APIs automate data integration and exchange across security tools, including SIEM (Security Information and Event Management), SOAR (Security Orchestration, Automation and Response), endpoint security and ITSM (IT Service Management System) solutions. API platforms, in combination with an integrated security strategy, dramatically improve security infrastructure effectiveness while also providing consolidated management capabilities – both requirements for securing the digital workplace. The key benefits to this approach to security include:
- Gain visibility into your entire security ecosystem – Threat intelligence is shared and centralized, giving you greater insight into your entire security ecosystem that results in faster and more efficient threat prevention, detection, investigation and response.
- Automate repetitive tasks – No organization wants to waste their people’s productivity on slow, repetitive or manual threat detection and response tasks, such as combing through endless product reports for potential threats. Automating these processes via open API integrations can not only improve the efficiency of your IT security team, but it also can enhance the efficacy of the security tools themselves.
- Streamline infrastructure – Integrating your security tools helps to consolidate infrastructure management, which reduces complexity and frees IT security teams to focus on strategic initiatives, such as threat prevention, detection and response.

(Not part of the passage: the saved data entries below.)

/-- Packets move from inlet to bench to store. NETWORK_FRAME_RECEIVE: a good frame of an allowed length that is no MAC control
frame is counted, with the codewords its lanes corrected, stamped, and handed without its FCS to the selector. BUDGET_TOKEN_RELEASE:
the waiting packet takes its tokens and is sent. BENCH_ENQUEUE: a packet of a running bench that order lets go is acted on: one that
the act stage delivers enters dress, one that it spoils leaves the bench; a packet whose key was loaded is finished. KEY_LOAD_DONE:
the packet that waits in dress goes on with its key loaded, or without it when it was lost. -/
def Obligations.BenchPathCompletes : Prop :=
  (∀ (p cor unc : Nat) (frame : Bytes) (s : State), s.Wf → (s.island p).inReset = false → s.sendsPfc p = true → 64 ≤ frame.length →
      frame.length ≤ s.rd (NET_PORT_CFG_MAX_FRAME p) → isMacControl frame = false → p < 64 →
      exec (.networkFrameReceive p frame ⟨true, cor, unc⟩) s =
        .next (let v := (s.count (NET_FEC_CORR_CW p) cor).count (NET_FEC_UNCORR_CW p) unc
          let u := (v.count (NET_RX_FRAMES p) 1).count (NET_RX_BYTES p) frame.length
          enterBench (u.newFlying p (frame.take (frame.length - 4)) (u.ingressStamp p)) u))
  ∧ (∀ (i : Nat) (f : Flying) (s : State), s.pipe.waiting.find? (fun x => x.inlet == i && x.waited) = some f →
      s.maySend f = true → s.budgetHolds f = true → s.behindReplay f = false →
      exec (.budgetTokenRelease i) s = .next (let u := { s with pipe := { s.pipe with waiting := s.pipe.waiting.erase f } }
        refreshPressure (sendToBench f (takeBudget f u))))
  ∧ (∀ (k : Nat) (f : Flying) (s : State), s.pipe.flying[k]? = some f → s.benchRuns f.bench = true →
      s.orderWaits f (s.pipe.flying.take k) = false → f.acted = none → f.replayed = false →
      exec (.benchEnqueue k) s = .next (match actStage f s with
        | (.inr x, t) => spoilActed f x t
        | (.inl a, t) => dressPacket f a false (if t.keyReady a then t else t.count CPH_KEY_MISS 1)))
  ∧ (∀ (k : Nat) (f : Flying) (a : Acted) (s : State), s.pipe.flying[k]? = some f → s.benchRuns f.bench = true →
      s.orderWaits f (s.pipe.flying.take k) = false → f.acted = some a → a.key = .loaded →
      exec (.benchEnqueue k) s = .next (finishPacket f a true s))
  ∧ (∀ (k : Nat) (f : Flying) (a : Acted) (s : State), s.pipe.flying[k]? = some f → f.acted = some a → a.key = .waiting →
      s.benchRuns f.bench = true →
      exec (.keyLoadDone k true) s = .next (dressPacket f a (s.orderWaits f (s.pipe.flying.take k)) (loadSa a s))
      ∧ exec (.keyLoadDone k false) s = .next (passDress f a false (s.orderWaits f (s.pipe.flying.take k)) s))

- Expedite threat detection and response – Many open API platforms can generate reports on your comprehensive security ecosystem in minutes, drastically reducing the time it takes for security professionals to make important decisions about potential threats, when compared to the “one tool at a time” approach.

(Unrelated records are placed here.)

/-! ## State.setContract: writes contracts -/

@[simp] theorem State.setContract_pending (s : State) (c : Nat) (x : Contract) : (s.setContract c x).pending = s.pending := rfl
@[simp] theorem State.setContract_outs (s : State) (c : Nat) (x : Contract) : (s.setContract c x).outs = s.outs := rfl
@[simp] theorem State.setContract_fresh (s : State) (c : Nat) (x : Contract) : (s.setContract c x).fresh = s.fresh := rfl
@[simp] theorem State.setContract_datum (s : State) (c : Nat) (x : Contract) : (s.setContract c x).datum = s.datum := rfl
@[simp] theorem State.setContract_regs (s : State) (c : Nat) (x : Contract) : (s.setContract c x).regs = s.regs := rfl
@[simp] theorem State.setContract_mem (s : State) (c : Nat) (x : Contract) : (s.setContract c x).mem = s.mem := rfl
@[simp] theorem State.setContract_dtm (s : State) (c : Nat) (x : Contract) : (s.setContract c x).dtm = s.dtm := rfl
@[simp] theorem State.setContract_grt (s : State) (c : Nat) (x : Contract) : (s.setContract c x).grt = s.grt := rfl
@[simp] theorem State.setContract_islands (s : State) (c : Nat) (x : Contract) : (s.setContract c x).islands = s.islands := rfl
@[simp] theorem State.setContract_ports (s : State) (c : Nat) (x : Contract) : (s.setContract c x).ports = s.ports := rfl
@[simp] theorem State.setContract_funcs (s : State) (c : Nat) (x : Contract) : (s.setContract c x).funcs = s.funcs := rfl
@[simp] theorem State.setContract_vectors (s : State) (c : Nat) (x : Contract) : (s.setContract c x).vectors = s.vectors := rfl
@[simp] theorem State.setContract_reads (s : State) (c : Nat) (x : Contract) : (s.setContract c x).reads = s.reads := rfl
@[simp] theorem State.setContract_flight (s : State) (c : Nat) (x : Contract) : (s.setContract c x).flight = s.flight := rfl
@[simp] theorem State.setContract_cxlNext (s : State) (c : Nat) (x : Contract) : (s.setContract c x).cxlNext = s.cxlNext := rfl
@[simp] theorem State.setContract_cxlFree (s : State) (c : Nat) (x : Contract) : (s.setContract c x).cxlFree = s.cxlFree := rfl
@[simp] theorem State.setContract_sheets (s : State) (c : Nat) (x : Contract) : (s.setContract c x).sheets = s.sheets := rfl
@[simp] theorem State.setContract_rings (s : State) (c : Nat) (x : Contract) : (s.setContract c x).rings = s.rings := rfl
@[simp] theorem State.setContract_cairns (s : State) (c : Nat) (x : Contract) : (s.setContract c x).cairns = s.cairns := rfl
@[simp] theorem State.setContract_health (s : State) (c : Nat) (x : Contract) : (s.setContract c x).health = s.health := rfl
@[simp] theorem State.setContract_mgmt (s : State) (c : Nat) (x : Contract) : (s.setContract c x).mgmt = s.mgmt := rfl
@[simp] theorem State.setContract_power (s : State) (c : Nat) (x : Contract) : (s.setContract c x).power = s.power := rfl
@[simp] theorem State.setContract_voqs (s : State) (c : Nat) (x : Contract) : (s.setContract c x).voqs = s.voqs := rfl
@[simp] theorem State.setContract_sas (s : State) (c : Nat) (x : Contract) : (s.setContract c x).sas = s.sas := rfl
@[simp] theorem State.setContract_net (s : State) (c : Nat) (x : Contract) : (s.setContract c x).net = s.net := rfl
@[simp] theorem State.setContract_pipe (s : State) (c : Nat) (x : Contract) : (s.setContract c x).pipe = s.pipe := rfl
@[simp] theorem State.setContract_swc (s : State) (c : Nat) (x : Contract) : (s.setContract c x).swc = s.swc := rfl
@[simp] theorem State.setContract_tables (s : State) (c : Nat) (x : Contract) : (s.setContract c x).tables = s.tables := rfl
@[simp] theorem State.setContract_cipher (s : State) (c : Nat) (x : Contract) : (s.setContract c x).cipher = s.cipher := rfl
@[simp] theorem State.setContract_conns (s : State) (c : Nat) (x : Contract) : (s.setContract c x).conns = s.conns := rfl
@[simp] theorem State.setContract_ctrls (s : State) (c : Nat) (x : Contract) : (s.setContract c x).ctrls = s.ctrls := rfl
@[simp] theorem State.setContract_rlt (s : State) (c : Nat) (x : Contract) : (s.setContract c x).rlt = s.rlt := rfl
@[simp] theorem State.setContract_sto (s : State) (c : Nat) (x : Contract) : (s.setContract c x).sto = s.sto := rfl
@[simp] theorem State.setContract_pnl (s : State) (c : Nat) (x : Contract) : (s.setContract c x).pnl = s.pnl := rfl
@[simp] theorem State.setContract_boot (s : State) (c : Nat) (x : Contract) : (s.setContract c x).boot = s.boot := rfl
@[simp] theorem State.setContract_reg (s : State) (c : Nat) (x : Contract) (addr : Nat) : (s.setContract c x).reg addr = s.reg addr := rfl
@[simp] theorem State.setContract_rd (s : State) (c : Nat) (x : Contract) (fld : Fld) : (s.setContract c x).rd fld = s.rd fld := rfl
@[simp] theorem State.setContract_bit (s : State) (c : Nat) (x : Contract) (fld : Fld) : (s.setContract c x).bit fld = s.bit fld := rfl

- Defend against multi-vector attacks – APIs give you the cross-tool visibility required to detect and defend against multi-vector attacks, where cybercriminals are attacking multiple points of entry. Without this threat intelligence integration, data is so compartmentalized within each tool that you might not know about an attack of this nature until it’s too late.
- Build a customized cyber resilience strategy – With security integration and APIs, you can leverage the collective power of the best solutions from a variety of vendors to build a cyber defense program that matches your specific risk environment.
It takes a team
At this point, you might be thinking that it seems easier to rely on one vendor for all of your security needs, than to worry about integrating multiple solutions. But, the “one throat to choke” strategy has its own tradeoffs – specifically, lack of focus and innovation, because they’re about selling a basket of goods rather than the best of a specific good. And, the goods in the basket are often acquired and not integrated, which defeats the whole purpose of working with a single multi-product vendor.

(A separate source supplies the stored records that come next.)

theorem test_meets_SheetsComplete :
    (∃ (g : Nat) (r : Ring) (j : Job) (s u : State), s.Starts g 0x08 r j u ∧ u.sheetRefusal r.sheet (eN j.first 8 2) 0x0401 false = none ∧ (u.sheet (eN j.first 8 2)).destroying = false ∧ u.reshapeRefusal (eN j.first 8 2) (eN j.first 10 2) (eN j.first 16 40) = none)
    ∧ (∃ (g : Nat) (r : Ring) (j : Job) (s u : State), s.Starts g 0x09 r j u ∧ u.sheetRefusal r.sheet (eN j.first 8 2) 0x0104 false = none ∧ (u.sheet (eN j.first 8 2)).state = .disabled ∧ (u.sheet (eN j.first 8 2)).destroying = false ∧ (u.sheetFunc (eN j.first 8 2)).present = true ∧ (u.sheetFunc (eN j.first 8 2)).bme = true ∧ ((u.rd (CAD_ID_PASID (eN j.first 8 2)) = 0 ∨ (u.sheetFunc (eN j.first 8 2)).pasidEn = true)))
    ∧ (∃ (g : Nat) (r : Ring) (j : Job) (s u : State), s.Starts g 0x0A r j u ∧ u.sheetRefusal r.sheet (eN j.first 8 2) 0x0401 false = none ∧ eN j.first 8 2 ≠ r.sheet ∧ (u.sheet (eN j.first 8 2)).destroying = false ∧ (u.sheet (eN j.first 8 2)).state = .active)
    ∧ (∃ (n : Nat) (s : State), (s.sheet n).state = .disabling ∧ s.sheetDrained n = true)
    ∧ (∃ (g : Nat) (r : Ring) (j : Job) (s u : State), s.Starts g 0x0B r j u ∧ u.sheetRefusal r.sheet (eN j.first 8 2) 0x0401 false = none ∧ (u.sheet (eN j.first 8 2)).state = .active ∧ eBits j.first 12 0 1 = 1)
    ∧ (∃ (g : Nat) (r : Ring) (j : Job) (s u : State), s.Starts g 0x0B r j u ∧ u.sheetRefusal r.sheet (eN j.first 8 2) 0x0401 false = none ∧ (u.sheet (eN j.first 8 2)).state = .debug ∧ eBits j.first 12 0 1 = 0)
    ∧ (∃ (g : Nat) (r : Ring) (j : Job) (s u : State), s.Starts g 0x0C r j u ∧ eN j.first 8 2 ≠ 0xFFFF ∧ u.sheetRefusal r.sheet (eN j.first 8 2) 0x0401 true = none)
    ∧ (∃ (n : Nat) (s : State), s.bit (CAD_OP_STATUS_BUSY n) = false ∧ s.createRefusal n = none)
    ∧ (∃ (n : Nat) (s : State), s.bit (CAD_OP_STATUS_BUSY n) = false ∧ (s.sheetPort n).isSome = true ∧ (s.sheet n).state = .disabled ∧ (s.sheet n).destroying = false ∧ (s.sheetFunc n).present = true ∧ (s.sheetFunc n).bme = true ∧ ((s.rd (CAD_ID_PASID n) = 0 ∨ (s.sheetFunc n).pasidEn = true)))
    ∧ (∃ (n : Nat) (s : State), s.bit (CAD_OP_STATUS_BUSY n) = false ∧ (s.sheetPort n).isSome = true ∧ (s.sheet n).state = .disabled)
    ∧ (∃ (n : Nat) (s : State), (s.sheet n).destroying = true) :=
  ⟨⟨5, ring 0 [job (mkEntry 0x08 7 1 [(8, 2, 1), (10, 2, 0x1B), (16, 40, dev.shareRecord 1)])], job (mkEntry 0x08 7 1 [(8, 2, 1), (10, 2, 0x1B), (16, 40, dev.shareRecord 1)]), withEntry 0 (mkEntry 0x08 7 1 [(8, 2, 1), (10, 2, 0x1B), (16, 40, dev.shareRecord 1)]) (dev), begun 0x08 (withEntry 0 (mkEntry 0x08 7 1 [(8, 2, 1), (10, 2, 0x1B), (16, 40, dev.shareRecord 1)]) (dev)), by unfold State.Starts; decide +kernel⟩,
   ⟨5, ring 0 [job (mkEntry 0x09 7 1 [(8, 2, 2)])], job (mkEntry 0x09 7 1 [(8, 2, 2)]), withEntry 0 (mkEntry 0x09 7 1 [(8, 2, 2)]) ({ dev with sheets := [(1, sheetOn), (2, { sheetOn with state := .disabled })] }), begun 0x09 (withEntry 0 (mkEntry 0x09 7 1 [(8, 2, 2)]) ({ dev with sheets := [(1, sheetOn), (2, { sheetOn with state := .disabled })] })), by unfold State.Starts; decide +kernel⟩,
   ⟨5, ring 0 [job (mkEntry 0x0A 7 1 [(8, 2, 2)])], job (mkEntry 0x0A 7 1 [(8, 2, 2)]), withEntry 0 (mkEntry 0x0A 7 1 [(8, 2, 2)]) ({ dev with sheets := [(1, sheetOn), (2, { sheetOn with state := .active })] }), begun 0x0A (withEntry 0 (mkEntry 0x0A 7 1 [(8, 2, 2)]) ({ dev with sheets := [(1, sheetOn), (2, { sheetOn with state := .active })] })), by unfold State.Starts; decide +kernel⟩,
   ⟨1, sheetDev { sheetOn with state := .disabling }, by decide +kernel⟩,
   ⟨5, ring 0 [job (mkEntry 0x0B 7 1 [(8, 2, 2), (12, 1, 1)])], job (mkEntry 0x0B 7 1 [(8, 2, 2), (12, 1, 1)]), withEntry 0 (mkEntry 0x0B 7 1 [(8, 2, 2), (12, 1, 1)]) ({ dev with sheets := [(1, sheetOn), (2, { sheetOn with state := .active })] }), begun 0x0B (withEntry 0 (mkEntry 0x0B 7 1 [(8, 2, 2), (12, 1, 1)]) ({ dev with sheets := [(1, sheetOn), (2, { sheetOn with state := .active })] })), by unfold State.Starts; decide +kernel⟩,
   ⟨5, ring 0 [job (mkEntry 0x0B 7 1 [(8, 2, 2), (12, 1, 0)])], job (mkEntry 0x0B 7 1 [(8, 2, 2), (12, 1, 0)]), withEntry 0 (mkEntry 0x0B 7 1 [(8, 2, 2), (12, 1, 0)]) ({ dev with sheets := [(1, sheetOn), (2, { sheetOn with state := .debug })] }), begun 0x0B (withEntry 0 (mkEntry 0x0B 7 1 [(8, 2, 2), (12, 1, 0)]) ({ dev with sheets := [(1, sheetOn), (2, { sheetOn with state := .debug })] })), by unfold State.Starts; decide +kernel⟩,
   ⟨5, ring 0 [job (mkEntry 0x0C 7 1 [(8, 2, 1)])], job (mkEntry 0x0C 7 1 [(8, 2, 1)]), withEntry 0 (mkEntry 0x0C 7 1 [(8, 2, 1)]) (dev), begun 0x0C (withEntry 0 (mkEntry 0x0C 7 1 [(8, 2, 1)]) (dev)), by unfold State.Starts; decide +kernel⟩,
   ⟨1, { dev with sheets := [] }, by decide +kernel⟩,
   ⟨1, sheetDev { sheetOn with state := .disabled }, by decide +kernel⟩,
   ⟨1, sheetDev { sheetOn with state := .disabled }, by decide +kernel⟩,
   ⟨1, sheetDev { sheetOn with state := .disabled, destroying := true }, by decide +kernel⟩⟩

Security integrations with an open API security strategy enables best-of-breed security, coupled with the desired benefits that come from an integrated infrastructure. It’s the most effective way to reduce the burden on overstretched IT security teams, get more value from your security investments and more adequately manage the risks inherent in both the old and new enterprise IT landscape.
Staying one step ahead of the bad guys requires collaboration – not only among security vendors and tools, but among teams. And an integrated security strategy will empower you to knock down the existing silos between business departments to build a powerful team that works smarter, responds faster and remains agile in the face of change – even a change as profound as the overnight arrival of the digital workplace.